= Donald Lavoie =

Canadian hit man

Donald Lavoie (born 21 May 1942) is a self-proclaimed former hit man for the Dubois Gang, situated in Montreal, Quebec, Canada. During his career as a hit man, Lavoie assassinated at least 15 people, to which he later confessed. Lavoie's testimony was used by the Montreal Police Force to convict members of the Dubois Gang. Until his testimony, the Dubois Gang had been nearly impossible to infiltrate.

==Early childhood==
Donald Lavoie was born in Chicoutimi, Quebec, Canada, and was one of three children. At a young age, his parents surrendered him and his siblings to a local orphanage. The parents´ reasons for handing their children into care is unclear. Lavoie claims he was a smart, young man who received good grades as a student in high school. As a teenager he committed various crimes, such as breaking and entering or robbing convenience stores.

==Hit man==
Lavoie moved to Montreal and soon after came in contact with the Dubois brothers, also known as the Dubois Gang. After his infiltration into the gang, he became an important member and was known as the Gang's top hit man. During Lavoie's career as a hit man, he admitted to killing at least fifteen people with a gun (the exact number is unknown). Lavoie testified to 27 murders committed by the Dubois Gang. Lavoie dedicated ten to twelve years of his life to the Dubois Gang.

==Informant==
Lavoie's career came to an end when he overheard a conversation between Claude Dubois and another gang member planning to shoot him. He was able to hide safely from the other gang members, by sliding down a laundry chute and waiting patiently. Lavoie now needed police protection and decided to testify against the Dubois Gang.

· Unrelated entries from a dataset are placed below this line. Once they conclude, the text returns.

/-! ## The start of a frame and the steps of R36 -/

/-- Frame `f` starts at an instant: FCLK_FNUM, pos, and what is counted per frame. -/
def startFrame (f : Nat) (t : Int) (s : State) : State :=
  let s1 := faultSummaries s
  { s1 with
    clk := { s1.clk with fnum := f % 2 ^ 48, frameStart := t, due := s1.expected, stepsDone := false, windowDone := false, sliceDone := false,
                         reserveDone := false, clkChange := false, eveChange := false, forcedNow := [],
                         renumNow := none, sliceUsed := 0, digest := 0 }
    power := { s1.power with govSpent := 0 }
    emb := { s1.emb with sampled := [] }
    zor := { s1.zor with nctr := [], authRaised := false }
    stk := { s1.stk with chans := Tbl.mapv s1.stk.chans fun _ c => { c with ceFrame := 0, load := 0 } } }

/-- The plans of every resident job are effective (step 6). -/
def plansOn (s : State) : State := { s with jobs := Tbl.mapv s.jobs fun _ j => { j with planOn := true } }

/-- A chunk that waits for its draws gives its request up, with what it accrued (R29): at a tick it holds no draws. -/
def dropAsk (u : Nat) (s : State) : State :=
  if (s.unit u).asking.isSome then ledgerReturn (.chunk u) (ledgerDrop (.chunk u) (setUnit u { s.unit u with asking := none } s)) else s

/-- Every unit's request given up. -/
def dropAsks (s : State) : State :=
  let s1 := s.units.foldl (fun s p => dropAsk p.1 s) s
  { s1 with ledger := { s1.ledger with granted := [] } }

/-- Steps 2 to 7 of R36 for frame `f`, which has started; in Night only the power state moves (R42). -/
def tickSteps (f : Nat) (s : State) : State :=
  let s0 := duskTick f (dropAsks s)
  if s0.power.night ≠ .none then updClk (fun k => { k with stepsDone := true }) (powerTick f s0)
  else
    let s1 := replicaStep f (midnight f (exportTick f s0))
    let s2 := powerTick f (unmapEffects (switchAll f s1))
    let s3 := spareSwaps (lookupFrame f (plansOn s2))
    let s4 := updClk (fun k => { k with stepsDone := true }) s3
    pump (promoteAll (if s4.clk.step7Wait then s4 else admitAll s4))

/-- A tick: the frame starts and the steps are performed. -/
def newFrame (f : Nat) (t : Int) (s : State) : State := tickSteps f (startFrame f t s)

/-- The device locks to a source (R21, R23): out of LOST the steps of R36 resume at the next tick. -/
def lockTo (rank f : Nat) (t : Int) (s : State) : State :=
  let was := s.clk.lock
  let s1 := updClk (fun k => { k with
    lock := .locked, secondary := decide (rank = 1), holdCnt := 0, gathers := [], run0 := ⟨0, 0, 0⟩, run1 := ⟨0, 0, 0⟩,
    renumNow := none, renumCnt := 0, renumDelta := 0 }) s
  updClk (fun k => { k with due := t }) (if was = .lost then startFrame f t s1 else newFrame f t s1)

/-- A gathering has ended in ACQUIRING or LOST: eight ticks of a run lock.  A secondary that qualifies while the primary's copies of the
same tick are being gathered gives way to the primary if that qualifies too (R23). -/
def seekEnd (rank f : Nat) (t : Int) (s : State) : State :=
  let r0 := if rank = 0 then s.clk.run0 else s.clk.run1
  let r := r0.take s.frameTu t f
  let s1 := updClk (fun k => { k with run0 := if rank = 0 then r else k.run0, run1 := if rank = 0 then k.run1 else r }) s
  if r.count ≥ 8 then
    if rank = 1 && s.clk.gathers.any (fun g => decide (g.rank = 0)) then s1 else lockTo rank f t (discipline (t - r0.arr) s1)
  else if rank = 0 && decide (s1.clk.run1.count ≥ 8) then lockTo 1 s1.clk.run1.fnum s1.clk.run1.arr s1
  else s1

/-- The gathering that ends next (R17): the one whose first copy came first, the primary's in a tie. -/
def nextGather (s : State) : Option Gather :=
  s.clk.gathers.foldl (fun (b : Option Gather) g =>
    match b with
    | some x => if g.since < x.since ∨ (g.since = x.since ∧ g.rank < x.rank) then some g else some x
    | none => some g) none

/-- The gathering of R17 ends (R21, R23).  A tick that follows one received disciplines the timer. -/
def gatherEnd (g : Gather) (s : State) : State :=
  let (t, out) := tickInstant g
  let s1 := out.foldl (fun s p => lateTick p s) s
  let s2 := updClk (fun k => { k with gathers := k.gathers.filter (· ≠ g) }) s1
  match s2.clk.lock with
  | .acquiring => seekEnd g.rank g.fnum t s2
  | .lost => seekEnd g.rank g.fnum t s2
  | _ =>
    let s3 := noteOffset (t - s.expected) s2
    let d := fun (s : State) => if s2.clk.lock = .locked then discipline (t - s2.clk.frameStart) s else s
    d (newFrame g.fnum t (updClk (fun k => { k with lock := .locked, holdCnt := 0, renumCnt := 0, renumDelta := 0 }) s3))

/-! ## Missed ticks and LOST (R23, R24) -/

/-- Dmax of R23. -/
def dMax (s : State) : Int :=
  (usedPorts s).foldl (fun (m : Int) p =>
    match Tbl.look? s.clk.delay p with
    | some d => max m (d + Tbl.look s.clk.lastCorr p 0)
    | none => m) 0

/-- A TILE_RUN or WALK of a resident job becomes SUSPENDED; a SUSPEND that waits for it is done. -/
def holdCommand (s : State) (p : Nat × Cmd) : State :=
  if isWork p.2.opcode && p.2.early.isNone && s.resident p.2.job then
    satisfy Op.SUSPEND p.2.cid false (updCid p.1 p.2.cid (fun c => { c with life := .suspended, susp := true, suspReq := false }) s)
  else s

/-- Units stop: running chunks are saved where they stand, draws asked for are given up. -/
def stopAllUnits (s : State) : State :=
  s.units.foldl (fun s p =>
    dropAsk p.1 (saveChunk p.1 s)) s

/-- The clock enters LOST (R24): units stop, commands are suspended, jobs are held, the exporter closes what it has and stops. -/
def enterLost (r : Report) (s0 : State) : State :=
  let s := dlxCloseAll s0.clk.fnum s0
  let s1 := raiseInt blkFclk 2 (fault r (updClk (fun k => { k with
    lock := .lost, gathers := [], run0 := ⟨0, 0, 0⟩, run1 := ⟨0, 0, 0⟩, renumNow := none, renumCnt := 0, renumDelta := 0,
    step7Wait := false }) s))
  let s2 := stopAllUnits s1
  let cmds := s2.enabled.flatMap fun q => (s2.queue q).cmds.map fun c => (q, c)
  let s3 := cmds.foldl holdCommand s2
  { s3 with jobs := Tbl.mapv s3.jobs fun _ j => { j with held := true }, ledger := { s3.ledger with granted := [] } }

/-- A frame in LOST: FCLK_FNUM and pos only; a layer's stall time does not run. -/
def lostFrame (s : State) : State :=
  let s1 := startFrame (s.clk.fnum + 1) s.expected s
  { s1 with dtr := { s1.dtr with layers := Tbl.mapv s1.dtr.layers fun _ l => { l with progress := l.progress + 1 } } }

/-- The run of renumbered ticks after a missed one (R23): length and difference. -/
def renumRun (k : FrameClk) : Nat × Int :=
  match k.renumNow with
  | none => (0, 0)
  | some d => if k.renumCnt > 0 ∧ d = k.renumDelta then (k.renumCnt + 1, d) else (1, d)

/-- A missed tick (R23). -/
def missTick (s : State) : State :=
  let f := s.clk.fnum + 1
  let t := s.expected
  let (n, d) := renumRun s.clk
  let s1 := count Reg.FCLK_MISSED 32 1 (updClk (fun k => { k with renumCnt := n, renumDelta := d, holdCnt := k.holdCnt + 1 }) s)
  if n ≥ 4 then lostFrame (enterLost { code := 0x0011, arg0 := f, arg1 := wrapInt 64 ((f : Int) + d) } s1)
  else if s1.clk.holdCnt ≥ 16 then
    if s.clk.src1.kind ≥ 2 && !s.clk.secondary then
      newFrame f t (raiseInt blkFclk 1 (updClk (fun k => { k with secondary := true, holdCnt := 0 }) s1))
    else lostFrame (enterLost { code := 0x0010, arg0 := s.clk.fnum, arg1 := b2n s.clk.secondary } s1)
  else
    let s2 := if s.clk.lock = .locked then raiseInt blkFclk 0 (updClk (fun k => { k with lock := .holdover }) s1) else s1
    newFrame f t s2

/-- Whether a tick can be missed now (R23): no valid copy is held. -/
def tickDue (s : State) : Bool :=
  s.live && (decide (s.clk.lock = .locked) || decide (s.clk.lock = .holdover)) && !s.ownSource && decide (s.clk.gathers = [])

/-! ## A device that is its own source (R22, R25) -/

/-- The TICK payload this device sends (R15); CORR is filled in as the copy leaves. -/
def tickPayload (s : State) (f : Nat) : Bytes :=
  toLe 2 7 ++ toLe 2 s.addr ++ toLe 1 1 ++ toLe 1 0 ++ toLe 2 (f % 65536) ++ toLe 6 f ++ toLe 4 s.clk.len ++ toLe 1 s.clk.permille ++ zeros 13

When Lavoie agreed to testify against Claude Dubois in 1982, it resulted in Claude Dubois serving a life sentence for murder charges. Lavoie also testified, as the key witness, against Adrien Dubois. In the testimony, Lavoie claimed he drove Adrien Dubois to a location to murder someone. Lavoie was not convicted of any murder charges he admitted to (but did serve some time in a penitentiary), and was placed in the Witness Protection Program. The testimony of Donald Lavoie was crucial to bringing the Dubois Gang down, and the gang was dissolved after that. Along with the murders Lavoie committed himself, he was also able to give insight on many other murders and other criminal acts.

== Life after crime ==
After serving his time, Lavoie now lives in Laurentian, Quebec, Canada.

He is the subject of the 2023 film Dusk for a Hitman (Crépuscule pour un tueur), in which he is portrayed by Éric Bruneau.